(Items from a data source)
= Beginning of Section =
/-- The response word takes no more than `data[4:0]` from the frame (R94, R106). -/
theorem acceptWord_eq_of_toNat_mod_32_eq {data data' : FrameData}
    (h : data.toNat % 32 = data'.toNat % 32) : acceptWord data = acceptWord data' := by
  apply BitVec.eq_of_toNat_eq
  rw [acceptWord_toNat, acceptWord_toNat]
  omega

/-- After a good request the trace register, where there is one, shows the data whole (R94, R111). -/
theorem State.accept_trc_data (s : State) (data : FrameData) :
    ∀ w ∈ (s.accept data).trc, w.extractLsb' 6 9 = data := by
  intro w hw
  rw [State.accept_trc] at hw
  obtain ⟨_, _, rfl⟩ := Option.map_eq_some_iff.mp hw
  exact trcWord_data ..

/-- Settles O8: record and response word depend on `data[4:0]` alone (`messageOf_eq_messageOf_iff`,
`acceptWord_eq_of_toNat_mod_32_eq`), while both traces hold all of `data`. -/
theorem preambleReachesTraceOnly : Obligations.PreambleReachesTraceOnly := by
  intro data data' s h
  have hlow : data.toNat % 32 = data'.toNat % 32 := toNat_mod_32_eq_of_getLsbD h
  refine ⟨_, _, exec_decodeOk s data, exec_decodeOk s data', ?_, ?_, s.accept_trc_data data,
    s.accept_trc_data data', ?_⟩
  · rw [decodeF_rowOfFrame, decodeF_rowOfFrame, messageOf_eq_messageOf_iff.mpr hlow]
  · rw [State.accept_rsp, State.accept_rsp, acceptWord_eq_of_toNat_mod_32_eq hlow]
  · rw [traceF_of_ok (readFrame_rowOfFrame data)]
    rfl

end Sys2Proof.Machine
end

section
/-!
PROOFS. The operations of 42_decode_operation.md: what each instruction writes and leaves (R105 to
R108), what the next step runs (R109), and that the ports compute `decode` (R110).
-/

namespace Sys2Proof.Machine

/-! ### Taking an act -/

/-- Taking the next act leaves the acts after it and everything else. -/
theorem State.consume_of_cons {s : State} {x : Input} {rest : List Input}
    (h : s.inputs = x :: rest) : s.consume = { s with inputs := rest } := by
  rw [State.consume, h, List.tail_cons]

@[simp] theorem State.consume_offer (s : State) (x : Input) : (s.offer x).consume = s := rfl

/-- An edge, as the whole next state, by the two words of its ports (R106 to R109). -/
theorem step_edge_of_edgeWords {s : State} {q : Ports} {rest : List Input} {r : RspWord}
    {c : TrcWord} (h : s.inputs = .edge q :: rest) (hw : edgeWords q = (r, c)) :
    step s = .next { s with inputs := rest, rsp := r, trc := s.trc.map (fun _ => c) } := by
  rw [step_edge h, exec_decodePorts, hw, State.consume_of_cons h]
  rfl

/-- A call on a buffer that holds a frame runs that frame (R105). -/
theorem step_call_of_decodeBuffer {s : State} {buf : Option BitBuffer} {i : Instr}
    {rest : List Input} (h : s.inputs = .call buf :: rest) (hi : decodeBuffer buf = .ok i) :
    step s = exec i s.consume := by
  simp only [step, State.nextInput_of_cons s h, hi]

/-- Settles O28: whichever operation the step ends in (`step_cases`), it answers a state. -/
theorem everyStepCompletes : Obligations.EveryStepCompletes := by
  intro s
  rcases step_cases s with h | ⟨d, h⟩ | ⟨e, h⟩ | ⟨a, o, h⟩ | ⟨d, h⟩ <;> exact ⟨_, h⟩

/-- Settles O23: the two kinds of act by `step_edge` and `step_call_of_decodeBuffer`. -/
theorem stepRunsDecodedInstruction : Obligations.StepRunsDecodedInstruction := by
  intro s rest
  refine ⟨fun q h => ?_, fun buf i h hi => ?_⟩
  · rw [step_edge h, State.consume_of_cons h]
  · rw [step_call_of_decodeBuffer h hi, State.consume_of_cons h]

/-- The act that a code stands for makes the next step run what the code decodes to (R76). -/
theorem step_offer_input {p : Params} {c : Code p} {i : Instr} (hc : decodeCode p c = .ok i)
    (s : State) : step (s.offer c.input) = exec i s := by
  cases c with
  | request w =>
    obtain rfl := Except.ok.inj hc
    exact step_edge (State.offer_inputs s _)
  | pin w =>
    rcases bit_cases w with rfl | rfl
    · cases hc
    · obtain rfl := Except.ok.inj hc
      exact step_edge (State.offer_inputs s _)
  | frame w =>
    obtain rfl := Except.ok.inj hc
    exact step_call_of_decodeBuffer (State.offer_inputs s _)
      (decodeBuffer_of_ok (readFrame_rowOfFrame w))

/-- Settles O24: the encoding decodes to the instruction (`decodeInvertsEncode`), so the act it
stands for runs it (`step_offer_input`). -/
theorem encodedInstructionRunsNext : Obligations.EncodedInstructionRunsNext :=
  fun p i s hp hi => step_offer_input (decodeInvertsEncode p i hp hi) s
= End of Section =
= Beginning of Section =
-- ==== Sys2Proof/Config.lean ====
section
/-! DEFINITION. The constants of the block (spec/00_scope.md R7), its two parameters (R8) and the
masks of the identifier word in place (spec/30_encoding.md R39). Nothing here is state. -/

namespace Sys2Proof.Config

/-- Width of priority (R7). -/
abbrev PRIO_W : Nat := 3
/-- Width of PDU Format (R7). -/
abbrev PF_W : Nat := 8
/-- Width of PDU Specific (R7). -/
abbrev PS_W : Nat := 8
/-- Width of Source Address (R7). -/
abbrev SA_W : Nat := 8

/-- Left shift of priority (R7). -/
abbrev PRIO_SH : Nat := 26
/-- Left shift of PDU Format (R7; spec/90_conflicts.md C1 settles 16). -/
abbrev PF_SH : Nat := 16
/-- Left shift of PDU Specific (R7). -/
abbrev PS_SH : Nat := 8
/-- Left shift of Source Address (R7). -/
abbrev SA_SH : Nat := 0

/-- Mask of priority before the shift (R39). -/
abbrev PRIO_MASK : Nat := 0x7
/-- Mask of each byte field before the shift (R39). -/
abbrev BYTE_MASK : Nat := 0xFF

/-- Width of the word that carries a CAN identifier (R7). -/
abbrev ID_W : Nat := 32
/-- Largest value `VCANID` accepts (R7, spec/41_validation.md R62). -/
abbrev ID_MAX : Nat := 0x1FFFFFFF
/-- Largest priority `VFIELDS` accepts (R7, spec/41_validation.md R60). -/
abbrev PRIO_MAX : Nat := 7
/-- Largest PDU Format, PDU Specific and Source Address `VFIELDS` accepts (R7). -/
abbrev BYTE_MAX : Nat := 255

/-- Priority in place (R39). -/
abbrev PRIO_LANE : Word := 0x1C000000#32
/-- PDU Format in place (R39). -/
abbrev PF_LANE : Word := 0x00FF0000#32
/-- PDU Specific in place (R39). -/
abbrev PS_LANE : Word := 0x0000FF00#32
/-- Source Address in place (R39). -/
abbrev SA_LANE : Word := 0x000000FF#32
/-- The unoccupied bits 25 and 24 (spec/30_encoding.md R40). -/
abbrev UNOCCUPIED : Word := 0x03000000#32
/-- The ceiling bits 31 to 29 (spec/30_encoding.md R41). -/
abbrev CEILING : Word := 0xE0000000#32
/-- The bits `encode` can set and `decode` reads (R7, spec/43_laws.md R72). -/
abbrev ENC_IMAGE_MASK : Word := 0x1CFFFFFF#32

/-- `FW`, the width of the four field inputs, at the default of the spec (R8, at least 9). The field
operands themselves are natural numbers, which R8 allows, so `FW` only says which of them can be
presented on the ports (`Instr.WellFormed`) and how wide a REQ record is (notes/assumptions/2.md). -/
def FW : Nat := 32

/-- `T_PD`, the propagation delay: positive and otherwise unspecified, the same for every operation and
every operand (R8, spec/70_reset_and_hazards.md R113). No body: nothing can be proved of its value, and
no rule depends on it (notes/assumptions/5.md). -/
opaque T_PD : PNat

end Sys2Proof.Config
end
= End of Section =
▶ **PROBLEM REQUIREMENTS**
Look back at the entries above. Retype the line with "abbrev CEILING : Word := 0xE0000000#32", the line with "presented on the", and all lines in between.

▶ **SOLVED EXERCISE**
abbrev CEILING : Word := 0xE0000000#32
/-- The bits `encode` can set and `decode` reads (R7, spec/43_laws.md R72). -/
abbrev ENC_IMAGE_MASK : Word := 0x1CFFFFFF#32

/-- `FW`, the width of the four field inputs, at the default of the spec (R8, at least 9). The field
operands themselves are natural numbers, which R8 allows, so `FW` only says which of them can be
presented on the ports (`Instr.WellFormed`) and how wide a REQ record is (notes/assumptions/2.md). -/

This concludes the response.